INSTRUCTIONS FOR THE TASK: Only the lines below from the one containing "variable (s : State)" to the one containing "s.settings := rfl" should be repeated, both included and unchanged.

MATERIALS PROVIDED:
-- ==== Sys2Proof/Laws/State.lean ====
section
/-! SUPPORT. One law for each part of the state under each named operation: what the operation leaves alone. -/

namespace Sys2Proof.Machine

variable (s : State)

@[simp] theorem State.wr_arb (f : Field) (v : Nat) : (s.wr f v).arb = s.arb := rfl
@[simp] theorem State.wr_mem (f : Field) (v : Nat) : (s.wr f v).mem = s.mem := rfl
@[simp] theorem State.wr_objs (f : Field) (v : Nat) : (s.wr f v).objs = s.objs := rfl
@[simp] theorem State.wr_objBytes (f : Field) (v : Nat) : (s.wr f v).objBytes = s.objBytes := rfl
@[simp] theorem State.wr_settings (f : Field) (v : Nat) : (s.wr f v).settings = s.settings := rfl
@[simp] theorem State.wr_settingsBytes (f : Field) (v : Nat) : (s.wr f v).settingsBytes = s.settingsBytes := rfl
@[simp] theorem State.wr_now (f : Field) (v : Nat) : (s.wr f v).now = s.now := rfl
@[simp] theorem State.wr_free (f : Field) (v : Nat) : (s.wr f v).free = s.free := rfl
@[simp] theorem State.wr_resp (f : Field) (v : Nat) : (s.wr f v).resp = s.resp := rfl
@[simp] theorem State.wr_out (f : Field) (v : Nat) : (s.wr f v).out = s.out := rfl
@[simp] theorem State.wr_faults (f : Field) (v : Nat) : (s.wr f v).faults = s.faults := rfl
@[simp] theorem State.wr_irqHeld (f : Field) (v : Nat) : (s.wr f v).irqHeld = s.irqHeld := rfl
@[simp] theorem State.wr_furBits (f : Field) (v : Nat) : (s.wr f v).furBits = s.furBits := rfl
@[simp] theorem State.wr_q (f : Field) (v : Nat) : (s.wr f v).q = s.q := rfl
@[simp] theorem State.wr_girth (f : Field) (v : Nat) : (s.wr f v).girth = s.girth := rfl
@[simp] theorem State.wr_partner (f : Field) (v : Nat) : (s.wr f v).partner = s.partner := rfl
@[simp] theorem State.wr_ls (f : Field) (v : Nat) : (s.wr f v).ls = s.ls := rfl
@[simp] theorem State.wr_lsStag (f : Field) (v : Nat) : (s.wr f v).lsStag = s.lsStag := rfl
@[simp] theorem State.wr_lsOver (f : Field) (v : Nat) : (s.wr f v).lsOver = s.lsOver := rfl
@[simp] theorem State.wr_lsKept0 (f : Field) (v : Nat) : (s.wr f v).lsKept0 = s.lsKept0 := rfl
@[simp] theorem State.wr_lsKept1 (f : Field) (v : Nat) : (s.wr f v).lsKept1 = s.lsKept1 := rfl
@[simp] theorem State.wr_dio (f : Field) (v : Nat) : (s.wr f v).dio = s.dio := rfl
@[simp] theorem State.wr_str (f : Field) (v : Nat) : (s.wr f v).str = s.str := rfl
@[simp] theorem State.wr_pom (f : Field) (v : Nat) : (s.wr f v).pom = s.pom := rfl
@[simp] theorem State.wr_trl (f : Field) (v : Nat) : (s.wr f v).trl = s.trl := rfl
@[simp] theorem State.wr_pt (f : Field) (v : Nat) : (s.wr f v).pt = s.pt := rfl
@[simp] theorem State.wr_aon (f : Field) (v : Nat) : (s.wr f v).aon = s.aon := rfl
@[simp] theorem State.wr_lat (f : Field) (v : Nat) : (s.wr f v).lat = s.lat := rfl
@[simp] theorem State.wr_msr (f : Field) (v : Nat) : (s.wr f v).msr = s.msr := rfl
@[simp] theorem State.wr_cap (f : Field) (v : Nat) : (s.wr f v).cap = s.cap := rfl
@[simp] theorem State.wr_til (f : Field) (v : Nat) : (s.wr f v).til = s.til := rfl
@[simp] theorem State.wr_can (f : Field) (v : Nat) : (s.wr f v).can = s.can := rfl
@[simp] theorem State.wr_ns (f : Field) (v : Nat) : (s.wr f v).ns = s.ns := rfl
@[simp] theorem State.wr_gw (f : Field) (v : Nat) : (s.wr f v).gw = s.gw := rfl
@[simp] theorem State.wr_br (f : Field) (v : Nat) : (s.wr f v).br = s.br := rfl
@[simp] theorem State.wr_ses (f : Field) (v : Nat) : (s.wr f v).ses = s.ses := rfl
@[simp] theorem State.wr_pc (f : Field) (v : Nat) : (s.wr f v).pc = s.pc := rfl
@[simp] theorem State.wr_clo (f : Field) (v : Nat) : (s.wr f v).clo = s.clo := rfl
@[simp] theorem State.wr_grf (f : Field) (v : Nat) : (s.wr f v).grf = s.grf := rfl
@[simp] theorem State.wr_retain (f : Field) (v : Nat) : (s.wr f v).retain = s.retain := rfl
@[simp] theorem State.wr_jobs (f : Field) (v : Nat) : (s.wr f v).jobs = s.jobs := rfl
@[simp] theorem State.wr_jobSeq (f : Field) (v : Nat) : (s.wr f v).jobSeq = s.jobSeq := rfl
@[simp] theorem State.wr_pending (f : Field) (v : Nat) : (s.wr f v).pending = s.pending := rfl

* * *

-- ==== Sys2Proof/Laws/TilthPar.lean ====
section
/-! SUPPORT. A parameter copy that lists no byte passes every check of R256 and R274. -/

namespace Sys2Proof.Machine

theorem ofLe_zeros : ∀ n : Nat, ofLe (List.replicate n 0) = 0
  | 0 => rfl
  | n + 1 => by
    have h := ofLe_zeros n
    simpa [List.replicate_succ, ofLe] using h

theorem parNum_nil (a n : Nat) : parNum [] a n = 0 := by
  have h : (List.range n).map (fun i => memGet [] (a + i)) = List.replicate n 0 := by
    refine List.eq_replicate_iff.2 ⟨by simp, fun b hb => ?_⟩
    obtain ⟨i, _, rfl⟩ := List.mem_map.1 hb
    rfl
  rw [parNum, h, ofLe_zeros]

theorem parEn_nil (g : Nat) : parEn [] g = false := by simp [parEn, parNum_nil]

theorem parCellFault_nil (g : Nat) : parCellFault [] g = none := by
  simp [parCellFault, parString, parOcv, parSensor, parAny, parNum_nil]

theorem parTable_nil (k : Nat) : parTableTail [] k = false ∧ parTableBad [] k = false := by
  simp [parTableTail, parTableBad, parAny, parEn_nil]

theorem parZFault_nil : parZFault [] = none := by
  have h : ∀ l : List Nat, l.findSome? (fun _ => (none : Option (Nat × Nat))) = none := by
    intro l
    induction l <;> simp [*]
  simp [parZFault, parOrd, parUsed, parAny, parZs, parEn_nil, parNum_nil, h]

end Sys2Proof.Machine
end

* * *

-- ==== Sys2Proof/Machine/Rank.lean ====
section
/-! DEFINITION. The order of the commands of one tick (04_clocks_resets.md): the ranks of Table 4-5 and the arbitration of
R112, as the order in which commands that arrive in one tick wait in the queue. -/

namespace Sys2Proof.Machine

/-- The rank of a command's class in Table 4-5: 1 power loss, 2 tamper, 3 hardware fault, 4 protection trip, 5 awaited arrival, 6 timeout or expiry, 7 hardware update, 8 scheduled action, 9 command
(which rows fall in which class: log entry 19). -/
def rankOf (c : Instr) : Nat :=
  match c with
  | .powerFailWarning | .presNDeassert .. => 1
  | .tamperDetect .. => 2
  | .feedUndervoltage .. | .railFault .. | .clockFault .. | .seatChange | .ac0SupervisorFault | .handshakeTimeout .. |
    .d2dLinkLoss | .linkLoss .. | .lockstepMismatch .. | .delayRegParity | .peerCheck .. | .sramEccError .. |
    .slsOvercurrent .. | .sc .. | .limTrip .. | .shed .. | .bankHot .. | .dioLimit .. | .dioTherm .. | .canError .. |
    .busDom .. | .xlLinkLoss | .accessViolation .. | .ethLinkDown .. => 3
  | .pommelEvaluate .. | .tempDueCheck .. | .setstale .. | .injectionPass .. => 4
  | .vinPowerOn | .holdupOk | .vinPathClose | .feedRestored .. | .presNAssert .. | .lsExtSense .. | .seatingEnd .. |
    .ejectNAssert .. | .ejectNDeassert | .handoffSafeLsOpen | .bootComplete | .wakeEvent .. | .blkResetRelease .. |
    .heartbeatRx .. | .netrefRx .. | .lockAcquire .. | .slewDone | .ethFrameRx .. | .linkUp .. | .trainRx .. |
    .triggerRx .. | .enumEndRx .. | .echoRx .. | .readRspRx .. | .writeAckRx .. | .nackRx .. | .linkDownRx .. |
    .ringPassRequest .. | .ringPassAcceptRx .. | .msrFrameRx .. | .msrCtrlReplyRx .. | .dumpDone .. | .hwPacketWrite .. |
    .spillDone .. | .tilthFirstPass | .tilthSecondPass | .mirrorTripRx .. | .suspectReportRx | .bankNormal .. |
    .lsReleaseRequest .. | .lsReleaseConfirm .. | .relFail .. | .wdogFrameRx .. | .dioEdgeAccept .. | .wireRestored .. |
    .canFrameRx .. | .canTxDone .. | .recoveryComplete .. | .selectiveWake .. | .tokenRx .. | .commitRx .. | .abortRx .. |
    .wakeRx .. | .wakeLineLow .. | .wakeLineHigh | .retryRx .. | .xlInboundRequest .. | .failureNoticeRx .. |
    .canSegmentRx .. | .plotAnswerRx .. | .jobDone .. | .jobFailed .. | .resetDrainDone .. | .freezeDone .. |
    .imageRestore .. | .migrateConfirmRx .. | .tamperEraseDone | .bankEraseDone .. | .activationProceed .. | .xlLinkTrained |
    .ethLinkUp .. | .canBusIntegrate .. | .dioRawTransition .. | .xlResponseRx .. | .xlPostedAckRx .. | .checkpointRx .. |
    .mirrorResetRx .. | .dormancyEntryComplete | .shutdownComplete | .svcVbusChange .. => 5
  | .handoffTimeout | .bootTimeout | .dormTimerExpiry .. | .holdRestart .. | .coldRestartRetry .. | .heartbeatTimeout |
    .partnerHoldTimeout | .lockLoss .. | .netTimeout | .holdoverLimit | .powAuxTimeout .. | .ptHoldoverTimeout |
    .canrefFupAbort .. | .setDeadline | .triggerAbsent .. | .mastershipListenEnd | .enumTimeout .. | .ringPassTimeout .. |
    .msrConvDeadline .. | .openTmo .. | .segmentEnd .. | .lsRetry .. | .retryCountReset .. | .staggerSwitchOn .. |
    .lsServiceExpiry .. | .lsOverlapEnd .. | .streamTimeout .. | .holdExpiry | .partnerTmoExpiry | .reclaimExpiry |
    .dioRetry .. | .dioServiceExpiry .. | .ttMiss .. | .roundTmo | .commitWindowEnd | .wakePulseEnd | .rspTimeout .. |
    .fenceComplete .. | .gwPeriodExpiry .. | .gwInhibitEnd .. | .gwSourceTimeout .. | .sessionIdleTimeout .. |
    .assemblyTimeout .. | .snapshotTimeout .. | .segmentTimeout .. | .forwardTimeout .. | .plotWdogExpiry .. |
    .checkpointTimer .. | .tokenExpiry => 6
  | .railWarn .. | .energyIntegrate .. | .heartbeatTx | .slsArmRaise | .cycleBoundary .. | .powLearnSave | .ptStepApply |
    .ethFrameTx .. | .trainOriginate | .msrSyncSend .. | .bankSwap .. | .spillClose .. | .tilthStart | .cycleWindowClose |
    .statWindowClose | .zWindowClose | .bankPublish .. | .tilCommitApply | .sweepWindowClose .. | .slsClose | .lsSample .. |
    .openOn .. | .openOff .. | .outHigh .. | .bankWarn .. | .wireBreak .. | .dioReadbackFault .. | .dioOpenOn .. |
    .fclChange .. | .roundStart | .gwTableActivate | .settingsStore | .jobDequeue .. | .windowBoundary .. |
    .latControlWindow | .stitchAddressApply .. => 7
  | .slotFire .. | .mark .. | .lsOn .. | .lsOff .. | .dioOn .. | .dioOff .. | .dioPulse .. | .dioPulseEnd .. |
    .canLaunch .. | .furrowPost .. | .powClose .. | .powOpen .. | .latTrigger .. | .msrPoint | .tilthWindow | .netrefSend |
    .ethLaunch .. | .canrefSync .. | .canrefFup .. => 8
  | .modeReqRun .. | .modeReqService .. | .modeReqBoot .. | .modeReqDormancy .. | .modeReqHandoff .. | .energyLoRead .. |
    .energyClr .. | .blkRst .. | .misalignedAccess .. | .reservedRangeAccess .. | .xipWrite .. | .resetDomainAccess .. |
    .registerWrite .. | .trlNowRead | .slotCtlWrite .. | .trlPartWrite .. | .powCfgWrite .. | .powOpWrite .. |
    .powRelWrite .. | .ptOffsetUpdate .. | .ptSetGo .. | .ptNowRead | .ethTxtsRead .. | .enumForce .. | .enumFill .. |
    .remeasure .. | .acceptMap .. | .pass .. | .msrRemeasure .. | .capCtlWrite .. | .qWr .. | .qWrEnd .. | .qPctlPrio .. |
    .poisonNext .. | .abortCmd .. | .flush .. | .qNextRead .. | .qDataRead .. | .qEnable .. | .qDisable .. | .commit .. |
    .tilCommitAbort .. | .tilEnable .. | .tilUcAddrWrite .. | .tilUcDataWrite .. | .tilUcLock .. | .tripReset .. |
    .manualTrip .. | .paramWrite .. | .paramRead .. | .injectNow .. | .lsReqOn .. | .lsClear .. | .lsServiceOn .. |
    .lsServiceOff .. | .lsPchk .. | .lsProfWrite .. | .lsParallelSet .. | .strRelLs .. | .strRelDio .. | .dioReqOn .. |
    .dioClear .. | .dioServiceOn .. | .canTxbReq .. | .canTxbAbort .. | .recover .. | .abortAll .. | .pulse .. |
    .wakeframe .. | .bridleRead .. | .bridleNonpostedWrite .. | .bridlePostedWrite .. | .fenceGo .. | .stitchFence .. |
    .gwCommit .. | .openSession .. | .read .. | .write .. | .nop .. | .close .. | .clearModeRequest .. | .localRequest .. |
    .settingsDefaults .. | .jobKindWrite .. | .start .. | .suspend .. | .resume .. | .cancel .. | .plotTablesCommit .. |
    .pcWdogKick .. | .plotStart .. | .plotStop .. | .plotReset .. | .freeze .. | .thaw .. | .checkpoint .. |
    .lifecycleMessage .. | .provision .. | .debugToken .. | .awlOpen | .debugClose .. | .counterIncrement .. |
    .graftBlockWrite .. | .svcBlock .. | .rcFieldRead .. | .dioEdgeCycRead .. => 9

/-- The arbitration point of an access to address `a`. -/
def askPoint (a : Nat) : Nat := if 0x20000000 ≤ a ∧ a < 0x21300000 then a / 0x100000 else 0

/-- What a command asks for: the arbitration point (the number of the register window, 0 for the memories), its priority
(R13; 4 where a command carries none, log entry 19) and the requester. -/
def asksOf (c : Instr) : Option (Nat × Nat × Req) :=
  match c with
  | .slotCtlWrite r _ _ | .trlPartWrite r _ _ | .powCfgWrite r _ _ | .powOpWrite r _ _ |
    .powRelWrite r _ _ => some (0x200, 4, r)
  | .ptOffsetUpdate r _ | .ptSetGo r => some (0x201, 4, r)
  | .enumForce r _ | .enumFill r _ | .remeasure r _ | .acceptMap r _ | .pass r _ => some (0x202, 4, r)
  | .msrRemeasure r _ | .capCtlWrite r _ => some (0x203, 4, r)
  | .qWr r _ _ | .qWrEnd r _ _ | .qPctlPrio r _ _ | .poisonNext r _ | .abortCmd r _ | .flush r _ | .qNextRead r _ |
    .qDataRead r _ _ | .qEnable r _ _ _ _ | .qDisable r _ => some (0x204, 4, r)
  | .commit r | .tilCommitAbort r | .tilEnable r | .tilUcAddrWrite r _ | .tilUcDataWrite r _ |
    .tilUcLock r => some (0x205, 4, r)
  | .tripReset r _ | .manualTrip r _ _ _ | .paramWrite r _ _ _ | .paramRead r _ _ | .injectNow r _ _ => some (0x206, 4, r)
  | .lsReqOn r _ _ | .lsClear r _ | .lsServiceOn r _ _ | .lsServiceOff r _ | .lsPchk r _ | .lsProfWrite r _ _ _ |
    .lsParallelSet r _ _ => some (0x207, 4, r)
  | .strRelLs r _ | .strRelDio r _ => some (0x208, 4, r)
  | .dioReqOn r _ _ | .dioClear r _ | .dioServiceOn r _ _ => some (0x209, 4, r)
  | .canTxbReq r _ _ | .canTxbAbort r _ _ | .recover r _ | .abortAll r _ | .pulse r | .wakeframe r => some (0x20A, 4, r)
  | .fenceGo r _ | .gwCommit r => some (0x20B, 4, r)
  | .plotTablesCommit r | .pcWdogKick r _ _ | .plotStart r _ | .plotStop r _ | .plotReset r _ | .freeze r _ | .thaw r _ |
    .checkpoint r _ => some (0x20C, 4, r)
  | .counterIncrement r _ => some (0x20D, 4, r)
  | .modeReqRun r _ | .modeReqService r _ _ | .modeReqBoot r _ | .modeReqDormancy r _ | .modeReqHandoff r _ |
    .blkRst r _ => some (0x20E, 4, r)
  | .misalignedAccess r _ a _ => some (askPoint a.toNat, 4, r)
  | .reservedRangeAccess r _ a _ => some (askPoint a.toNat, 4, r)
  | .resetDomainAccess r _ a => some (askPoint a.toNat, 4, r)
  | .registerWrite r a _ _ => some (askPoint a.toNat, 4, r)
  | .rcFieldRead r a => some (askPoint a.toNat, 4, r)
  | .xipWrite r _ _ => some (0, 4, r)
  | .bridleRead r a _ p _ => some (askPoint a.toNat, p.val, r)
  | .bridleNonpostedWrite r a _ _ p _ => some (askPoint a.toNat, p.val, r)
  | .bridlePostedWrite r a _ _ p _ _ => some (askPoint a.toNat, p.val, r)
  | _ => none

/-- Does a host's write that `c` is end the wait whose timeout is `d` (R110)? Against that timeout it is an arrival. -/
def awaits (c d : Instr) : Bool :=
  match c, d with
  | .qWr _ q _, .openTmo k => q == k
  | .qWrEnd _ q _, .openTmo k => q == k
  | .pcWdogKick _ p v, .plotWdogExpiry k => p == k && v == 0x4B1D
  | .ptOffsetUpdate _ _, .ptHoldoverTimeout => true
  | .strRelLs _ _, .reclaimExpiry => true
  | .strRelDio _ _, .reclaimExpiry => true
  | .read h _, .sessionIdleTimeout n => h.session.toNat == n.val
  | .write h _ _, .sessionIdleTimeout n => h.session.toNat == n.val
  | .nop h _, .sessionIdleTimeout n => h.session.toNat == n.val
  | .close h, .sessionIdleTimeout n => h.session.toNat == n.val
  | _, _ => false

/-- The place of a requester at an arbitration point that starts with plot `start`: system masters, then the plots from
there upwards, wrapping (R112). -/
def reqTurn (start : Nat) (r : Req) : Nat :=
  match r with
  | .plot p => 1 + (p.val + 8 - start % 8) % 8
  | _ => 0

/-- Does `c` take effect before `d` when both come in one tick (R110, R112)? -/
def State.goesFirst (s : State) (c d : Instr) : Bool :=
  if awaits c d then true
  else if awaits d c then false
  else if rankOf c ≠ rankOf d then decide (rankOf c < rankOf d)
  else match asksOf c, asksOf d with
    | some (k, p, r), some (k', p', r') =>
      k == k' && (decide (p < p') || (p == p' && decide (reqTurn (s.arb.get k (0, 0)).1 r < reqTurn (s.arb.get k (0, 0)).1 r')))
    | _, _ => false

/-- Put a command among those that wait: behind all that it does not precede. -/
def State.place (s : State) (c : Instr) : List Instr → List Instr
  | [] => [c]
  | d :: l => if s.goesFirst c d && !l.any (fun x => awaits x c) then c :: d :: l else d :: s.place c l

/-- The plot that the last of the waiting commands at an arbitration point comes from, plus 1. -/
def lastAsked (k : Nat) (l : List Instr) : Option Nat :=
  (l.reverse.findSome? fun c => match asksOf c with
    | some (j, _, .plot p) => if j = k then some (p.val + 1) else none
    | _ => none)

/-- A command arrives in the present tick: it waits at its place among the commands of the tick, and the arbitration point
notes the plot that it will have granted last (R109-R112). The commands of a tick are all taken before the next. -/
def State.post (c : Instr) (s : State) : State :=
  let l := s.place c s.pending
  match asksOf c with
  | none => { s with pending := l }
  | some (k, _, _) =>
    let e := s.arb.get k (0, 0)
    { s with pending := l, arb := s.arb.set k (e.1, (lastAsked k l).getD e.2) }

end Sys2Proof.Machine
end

PROBLEM SOLUTION:
variable (s : State)

@[simp] theorem State.wr_arb (f : Field) (v : Nat) : (s.wr f v).arb = s.arb := rfl
@[simp] theorem State.wr_mem (f : Field) (v : Nat) : (s.wr f v).mem = s.mem := rfl
@[simp] theorem State.wr_objs (f : Field) (v : Nat) : (s.wr f v).objs = s.objs := rfl
@[simp] theorem State.wr_objBytes (f : Field) (v : Nat) : (s.wr f v).objBytes = s.objBytes := rfl
@[simp] theorem State.wr_settings (f : Field) (v : Nat) : (s.wr f v).settings = s.settings := rfl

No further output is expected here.